[What the task requires]
Beneath this line are the data; copy exactly the part of them that opens with the line containing "x.late := by unfold Thread.setG; split <;> rfl" and closes with the line containing "x.seq := by unfold Thread.setG; split <;> rfl", and only that part.

—————

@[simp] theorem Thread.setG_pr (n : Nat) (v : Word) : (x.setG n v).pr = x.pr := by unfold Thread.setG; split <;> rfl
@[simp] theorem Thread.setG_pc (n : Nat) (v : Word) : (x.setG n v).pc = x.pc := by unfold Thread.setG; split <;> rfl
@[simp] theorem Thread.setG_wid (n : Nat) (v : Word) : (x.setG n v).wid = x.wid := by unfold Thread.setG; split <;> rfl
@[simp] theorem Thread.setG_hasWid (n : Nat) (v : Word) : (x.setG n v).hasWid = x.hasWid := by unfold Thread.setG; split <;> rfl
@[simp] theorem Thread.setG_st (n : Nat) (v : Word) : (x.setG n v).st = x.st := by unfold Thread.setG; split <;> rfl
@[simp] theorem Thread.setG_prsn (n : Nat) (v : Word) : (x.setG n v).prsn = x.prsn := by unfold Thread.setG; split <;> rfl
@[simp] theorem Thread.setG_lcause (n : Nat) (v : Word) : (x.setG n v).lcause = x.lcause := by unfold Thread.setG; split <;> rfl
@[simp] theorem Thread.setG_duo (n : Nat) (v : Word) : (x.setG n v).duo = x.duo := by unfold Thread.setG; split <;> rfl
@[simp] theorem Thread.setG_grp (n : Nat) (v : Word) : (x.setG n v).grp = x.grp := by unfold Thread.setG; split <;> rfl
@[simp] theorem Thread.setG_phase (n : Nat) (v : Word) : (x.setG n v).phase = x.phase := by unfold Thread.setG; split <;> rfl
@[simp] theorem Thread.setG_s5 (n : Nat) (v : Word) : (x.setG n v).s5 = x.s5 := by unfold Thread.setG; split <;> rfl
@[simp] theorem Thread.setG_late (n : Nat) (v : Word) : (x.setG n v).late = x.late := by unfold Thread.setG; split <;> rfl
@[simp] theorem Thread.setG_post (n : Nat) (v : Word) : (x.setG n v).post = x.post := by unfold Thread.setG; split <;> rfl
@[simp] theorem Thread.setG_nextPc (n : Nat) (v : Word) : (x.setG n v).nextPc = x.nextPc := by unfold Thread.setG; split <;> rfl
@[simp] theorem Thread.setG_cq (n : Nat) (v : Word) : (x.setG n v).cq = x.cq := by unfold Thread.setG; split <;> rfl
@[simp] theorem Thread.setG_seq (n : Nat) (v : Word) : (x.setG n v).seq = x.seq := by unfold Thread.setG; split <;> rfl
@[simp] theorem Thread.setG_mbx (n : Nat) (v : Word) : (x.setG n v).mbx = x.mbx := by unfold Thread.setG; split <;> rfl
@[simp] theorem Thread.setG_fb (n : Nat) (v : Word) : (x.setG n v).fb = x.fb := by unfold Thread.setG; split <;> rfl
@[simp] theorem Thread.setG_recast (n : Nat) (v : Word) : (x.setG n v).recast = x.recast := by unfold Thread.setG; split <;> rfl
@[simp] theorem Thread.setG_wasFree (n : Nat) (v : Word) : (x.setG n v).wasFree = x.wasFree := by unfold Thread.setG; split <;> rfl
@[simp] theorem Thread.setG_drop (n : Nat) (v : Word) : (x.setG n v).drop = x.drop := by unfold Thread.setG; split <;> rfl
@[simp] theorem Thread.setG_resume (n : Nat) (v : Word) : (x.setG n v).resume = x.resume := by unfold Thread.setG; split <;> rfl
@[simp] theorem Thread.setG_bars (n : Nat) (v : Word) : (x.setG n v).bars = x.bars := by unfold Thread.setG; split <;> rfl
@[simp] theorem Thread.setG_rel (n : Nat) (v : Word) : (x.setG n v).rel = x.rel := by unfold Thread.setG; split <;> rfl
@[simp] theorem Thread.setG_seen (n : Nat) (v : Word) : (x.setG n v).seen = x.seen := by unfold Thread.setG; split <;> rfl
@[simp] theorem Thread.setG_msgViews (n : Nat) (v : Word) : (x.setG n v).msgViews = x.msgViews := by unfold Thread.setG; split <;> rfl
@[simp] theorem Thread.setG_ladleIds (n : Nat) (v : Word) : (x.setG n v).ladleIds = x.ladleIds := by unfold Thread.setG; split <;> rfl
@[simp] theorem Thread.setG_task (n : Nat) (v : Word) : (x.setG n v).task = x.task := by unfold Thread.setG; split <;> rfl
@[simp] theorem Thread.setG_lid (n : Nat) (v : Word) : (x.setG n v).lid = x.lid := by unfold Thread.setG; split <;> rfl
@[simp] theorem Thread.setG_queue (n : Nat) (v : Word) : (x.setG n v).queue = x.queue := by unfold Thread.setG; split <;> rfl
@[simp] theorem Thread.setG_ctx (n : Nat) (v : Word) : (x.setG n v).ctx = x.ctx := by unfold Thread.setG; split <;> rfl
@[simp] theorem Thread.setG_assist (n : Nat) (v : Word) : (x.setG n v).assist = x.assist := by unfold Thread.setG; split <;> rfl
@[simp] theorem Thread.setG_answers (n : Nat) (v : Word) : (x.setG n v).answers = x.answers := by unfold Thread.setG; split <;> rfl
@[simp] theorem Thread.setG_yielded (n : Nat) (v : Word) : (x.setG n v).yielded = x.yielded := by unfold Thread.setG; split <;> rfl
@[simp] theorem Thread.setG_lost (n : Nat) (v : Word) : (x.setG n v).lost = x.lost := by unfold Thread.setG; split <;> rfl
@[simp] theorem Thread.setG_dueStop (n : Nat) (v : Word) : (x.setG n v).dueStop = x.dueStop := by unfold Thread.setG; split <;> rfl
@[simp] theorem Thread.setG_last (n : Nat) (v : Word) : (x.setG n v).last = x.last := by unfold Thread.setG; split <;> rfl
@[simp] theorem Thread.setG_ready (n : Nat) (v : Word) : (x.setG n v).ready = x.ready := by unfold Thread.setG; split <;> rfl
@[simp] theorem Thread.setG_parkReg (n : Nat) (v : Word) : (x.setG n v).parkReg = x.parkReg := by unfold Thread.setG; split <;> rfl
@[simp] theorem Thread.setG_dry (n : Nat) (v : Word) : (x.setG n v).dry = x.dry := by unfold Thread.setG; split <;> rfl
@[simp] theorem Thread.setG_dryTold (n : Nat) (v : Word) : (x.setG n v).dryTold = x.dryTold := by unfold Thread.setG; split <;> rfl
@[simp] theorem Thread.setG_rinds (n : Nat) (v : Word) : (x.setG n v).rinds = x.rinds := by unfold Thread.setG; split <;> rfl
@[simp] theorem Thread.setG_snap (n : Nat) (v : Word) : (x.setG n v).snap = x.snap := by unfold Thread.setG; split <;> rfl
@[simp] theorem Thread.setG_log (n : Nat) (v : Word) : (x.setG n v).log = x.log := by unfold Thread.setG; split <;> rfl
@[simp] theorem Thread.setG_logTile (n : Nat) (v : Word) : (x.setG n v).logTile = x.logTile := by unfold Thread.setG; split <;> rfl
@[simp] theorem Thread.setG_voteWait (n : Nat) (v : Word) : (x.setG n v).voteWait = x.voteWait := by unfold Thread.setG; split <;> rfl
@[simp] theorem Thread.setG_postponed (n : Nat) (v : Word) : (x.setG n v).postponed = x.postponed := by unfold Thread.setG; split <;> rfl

—————

[The completed task]
@[simp] theorem Thread.setG_late (n : Nat) (v : Word) : (x.setG n v).late = x.late := by unfold Thread.setG; split <;> rfl
@[simp] theorem Thread.setG_post (n : Nat) (v : Word) : (x.setG n v).post = x.post := by unfold Thread.setG; split <;> rfl
@[simp] theorem Thread.setG_nextPc (n : Nat) (v : Word) : (x.setG n v).nextPc = x.nextPc := by unfold Thread.setG; split <;> rfl
@[simp] theorem Thread.setG_cq (n : Nat) (v : Word) : (x.setG n v).cq = x.cq := by unfold Thread.setG; split <;> rfl
@[simp] theorem Thread.setG_seq (n : Nat) (v : Word) : (x.setG n v).seq = x.seq := by unfold Thread.setG; split <;> rfl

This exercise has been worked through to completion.